Concernant les projets non réalisés, soit les promoteurs les avaient débutés mais n’avaient pas abouti aux résultats attendus pour certaines difficultés réelles ou supposées. Soit les promoteurs avaient affecté les fonds perçus à autre chose qui n’avait rien à voir avec le projet présenté au FPI. Et ces cas sont légion. Il y a par exemple une dame qui avait perçu près de 3.300.000$ pour implanter une usine de carton d’emballage à Limete depuis aout 2014. Mais lorsque la commission d’enquête parlementaire était descendue à l’adresse communiquée de cette cartonnerie, elle n’avait rien trouvé. Mais le rapport de supervision du FPI avait donné à ce projet un taux d’exécution de 70%.

Un exemple d’un cas de projet fictif : une dame avait bénéficié d’un prêt de 1.002.185$ pour l’implantation d’’une usine de production des articles en plastiques à Ngaliema. Faute d’indication précise de l’adresse de l’usine à Ngaliema, la Commission d’enquête s’était rendue au siège social de la société de cette dame renseigné dans le contrat au quartier Bon Marché. Et là, elle n’avait pas trouvé cette dame mais un hôtel, nouvellement construit et avec le nom de cette dame, comme propriétaire.

Les enquêteurs parlementaires ont dû noter qu’il y avait beaucoup de complaisance de la part du comité de gestion du FPI dans le choix des promoteurs des projets. L’ADG du FPI Constantin Mbengele, indique le rapport, avait privilégié l’octroi des crédits aux politiques et autres amis recommandés qu’aux véritables entrepreneurs.  C’est ainsi que ce rapport cite par exemple Tryphon KinKiey Mulumba, Aimé Ngoy Mukena, Célestin Mbuyu, Joseph Kokonyangi, Norbert Basengezi qui détiennent jusqu’à ce jour des millions de dollars du FPI sans remboursement.

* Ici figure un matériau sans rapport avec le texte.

/-- Why a saved core cannot be restored: its save area or image, or a JOB's program, cannot be read (04 R183, 06 R263). -/
def State.restoreFail (s : State) (x : SavedRun) : Option Fail :=
  let base := s.saveRegion x.run.ctx x.lcore
  match s.saveFail base x.run.extent with
  | some f => some f
  | none => if x.run.job then s.imageFail (s.num (base + 0x84150) 8) (s.num (base + 0x84158) 4) else none

/-- A saved JOB instance restored on its core (04 R183, R184, R190): its tile instructions go on by themselves. -/
def State.restoreJob (s : State) (site : Nat) (x : SavedRun) : State :=
  let base := s.saveRegion x.run.ctx x.lcore
  let c := s.core site
  let t := s.putCore site { arr := s.readArray base c.arr, tile := s.readTile base x, seq := s.readSeq base x c.seq }
  (t.write (coreAddr site 0) (s.bytes (base + 0x90000) (64 * x.run.extent))).tilesOn site

/-- A staged runner tile of a MATMUL that a promotion has made stale is restaged before its next pass, and counted; a transposed runner
is not staged (03 R128, 04 R192, 05 R198). -/
def State.restageMat (s : State) (site : Nat) (i : Item) (x : SavedRun) : State :=
  let k := s.core site
  match i.passes[x.run.done]? with
  | some p =>
    if p.use.tr ∨ x.epoch = k.arr.epoch ∨ i.regionRows x.run.inst = [] then s
    else (s.putCore site { k with arr := { k.arr with restages := sat32 k.arr.restages 1 } }).tallyAdd 0xA0 1
  | none => s

/-- A saved MATMUL core restored: its masks, stamps, flags and captured event, and its region in progress (04 R190, R192, 10 R422). -/
def State.restoreMat (s : State) (q k site : Nat) (x : SavedRun) : State :=
  let base := s.saveRegion x.run.ctx x.lcore
  let t := s.matCore site x.run (s.readTile base x) (BitVec.allOnes 16)
  match t.item? q k with
  | some i => t.restageMat site i x
  | none => t

/-- An item without one of its saved cores. -/
def Item.dropSaved (i : Item) (lcore : Nat) : Item :=
  match i.work with
  | .job w => { i with work := .job { w with saved := w.saved.filter fun x => decide (x.lcore ≠ lcore) } }
  | .matmul w => { i with work := .matmul { w with saved := w.saved.filter fun x => decide (x.lcore ≠ lcore) } }
  | _ => i

/-- A saved core that cannot be restored: as on a lost core (14 R565, R566, R569). -/
def State.loseSaved (s : State) (q k : Nat) (x : SavedRun) : State :=
  let t := s.mapItem q k fun i => { i.dropSaved x.lcore with fl := i.fl.or x.fl }
  match t.item? q k with
  | none => t
  | some i => if t.mayRetry i q x.lcore then t.mapItem q k (·.again x.run.inst x.lcore) else t.failItem q k (failLost x.lcore)

/-- One saved core of a resumed item: on its logical core when that is free, later when it is not free or throttled, and as on a
lost core when it is no longer present or not enabled (04 R184, 14 R569, 21 R740). One that cannot be read fails the item (04
R183). -/
def State.resumeRun (s : State) (q k : Nat) (x : SavedRun) : State :=
  match s.siteOf x.lcore with
  | none => s.loseSaved q k x
  | some site =>
    if !(s.enabledOn (x.lcore / 60)).elem x.lcore then s.loseSaved q k x
    else if !s.coreRuns x.lcore ∨ (s.core site).seq.run.isSome ∨ (s.core site).arr.held ∨ 4 ≤ (s.core site).seq.outbox.length then s
    else match s.restoreFail x with
      | some f => s.failItem q k f
      | none =>
        let t := s.mapItem q k (·.dropSaved x.lcore)
        if x.run.job then t.restoreJob site x else t.restoreMat q k site x

/-- Every saved core of an item, until one has failed it (04 R183, R184, 06 R262). -/
def State.resumeItem (s : State) (q k : Nat) : State :=
  match s.item? q k with
  | none => s
  | some i => i.savedRuns.foldl (fun t x =>
      match t.item? q k with
      | some j => if j.status = 0 then t.resumeRun q k x else t
      | none => t)
      (s.mapItem q k fun j => if j.phase = .saved then { j with phase := .running } else j)

/-- INSTANCE_START: the next instance of a JOB begins on a free core (06 R259, R260); a core whose saved part of the item
waits for it goes on with that part instead (04 R184, 21 R740). -/
def execInstanceStart (q : Queue) (k : Nat) (c : Site) (s : State) : Answer :=
  .next (match s.item? q k with
    | none => s
    | some i =>
      match i.work with
      | .job w =>
        if !i.live || decide (i.status ≠ 0) || !(s.queue q).goes || !s.coreFree q c then s
        else match w.saved.find? fun x => decide (s.siteOf x.lcore = some c.val) with
          | some x => s.resumeRun q k x
          | none =>
            if w.started < i.fld 24 4 then
              (s.mapItem q k fun j => { j with work := .job { w with started := w.started + 1 } }).beginInstance q c w.started i
            else s
      | _ => s)

/-! ## Regions of a MATMUL and the retry -/

/-- The mask that the engine loads for a region (05 R214). The bits of rows beyond the region have no effect (05 R209) and are
free. -/
def regionMask (i : Item) (r base : Nat) : BitVec 256 :=
  let rows := i.regionRows r
  let n := (i.area r).rows
  BitVec.ofNat 256 ((List.range 256).foldl (fun v m =>
    v + b01 (if m < n then rows.elem m else (Config.free base (8 + m)).testBit 0) * 2 ^ m) 0)

/-- The engine's staging of a region on the core: the stamps it leaves and the mask register that it loads are its own choice
(09 R749); what it loads there is the region's mask (05 R214). -/
def State.stageMarks (s : State) (site : Nat) (i : Item) (region : Nat) : State :=
  let k := s.core site
  let st := fun j : Fin 4 => stampOf (Config.free s.freeCount (2 + j.val))
  let masks := if i.matCmd.maskForm = 0 then k.tile.masks
    else vset k.tile.masks (Config.free s.freeCount 7 % 16) (regionMask i region s.freeCount)
  let run := k.seq.run.map fun r => { r with inst := region, done := 0, sums := [], base := s.freeCount }
  (s.putCore site { k with tile := { k.tile with stamps := Vector.ofFn st, masks := masks }
                           seq := { k.seq with run := run } }).setFreeCount (s.freeCount + 1)

/-- A core takes a region of a MATMUL: its run, with the region as instance, and the engine's staging (09 R356, R749). -/
def State.takeRegion (s : State) (q site region : Nat) (i : Item) : State :=
  let r : Run := { q := q, k := i.k, ctx := i.ctx, extent := extentOf (i.fld 20 4), job := false,
                   inst := region, count := 0, vflags := false, seed := BitVec.ofNat 64 (i.fld 48 8), trap := i.trap,
                   tag := i.tag, image := 0, ilen := 0 }
  (s.matCore site r TileState.reset 0).stageMarks site i region

/-- The lost work that a core may take over: the core is another one than the lost (14 R565). -/
def State.lostFor (s : State) (site : Nat) (l : List Lost) : Option Lost :=
  l.find? fun x => decide (s.lcoreOf site ≠ some x.lcore)

/-- ITEM_RETRY: the lost core's work restarts from its beginning on another free core, and is logged (14 R565, R567). -/
def execItemRetry (q : Queue) (k : Nat) (c : Site) (s : State) : Answer :=
  .next (match s.item? q k with
    | none => s
    | some i =>
      if !i.live || decide (i.status ≠ 0) || !(s.queue q).goes || !s.coreFree q c then s
      else match i.work with
        | .job w =>
          match s.lostFor c w.again with
          | none => s
          | some n =>
            ((s.mapItem q k fun j => { j with work := .job { w with again := w.again.erase n } }).logEvent 0x12 1 c 1 k q).beginInstance
              q c n.inst i
        | .matmul w =>
          match s.lostFor c w.again with
          | none => s
          | some n =>
            ((s.mapItem q k fun j => { j with work := .matmul { w with again := w.again.erase n } }).logEvent 0x12 1 c 1 k q).takeRegion
              q c n.inst i
        | _ => s)

end Sys2Proof.Machine
end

 Les insolvables de la MP protégés par Aubin Minaku

Tenez, Tryphon KinKiey Mulumba. Il a malignement escroqué 450.000$ du FPI. Au nom des Ets Finances Press Group pour l’acquisition d’une imprimerie, il avait obtenu sous contrat n°641 en date du 20 octobre 2009, cette somme d’argent versée dans l’un de ses comptes à la TMB. Mais il nie avoir reçu ces fonds et multiple des manœuvres pour ne pas le rembourser, bien que des preuves des retraits par lui fonds aient été remises à la Commission d’enquête.

Célestin Mbuyu. Avait obtenu du FPI en mars 2013, 931.528$ au nom des Ets CEMKA pour le renforcement des capacités d’une savonnerie à Kamina. A la commission, il a déclaré pour justifier le non remboursement du prêt que les équipements achetés, trainaient encore en Turquie. Belle excuse de l’ancien ministre de l’Intérieur qui misera éternellement sur cet argument mensonger.

Aimé Ngoy Mukena. C’est pour le compte d’APMK SPRL AGRO-PASTORALE KAMENA MUKUTA que l’actuel ministre des hydrocarbures avait reçu en novembre 2009 du FPI 300.000$ pour l’achat d’une chaine de minoterie à Lubumbashi. Mais  avec cet argent, il a construit un immeuble qu’il a mis en location. Mais le comble de tout ça est qu’il ne rembourse pas l’argent emprunté.

Norbert Basengezi. Il est 1er vice-président de la CENI. Il avait au nom des Ets Maison Karibu perçu près de 780.000$ pour l’implantation d’une minoterie à Bukavu. La Commission indique dans son rapport que le projet a été réalisé et son impact socioéconomique est visible. Cependant, il se pose le problème du non-respect des échéances contractuelles de remboursement.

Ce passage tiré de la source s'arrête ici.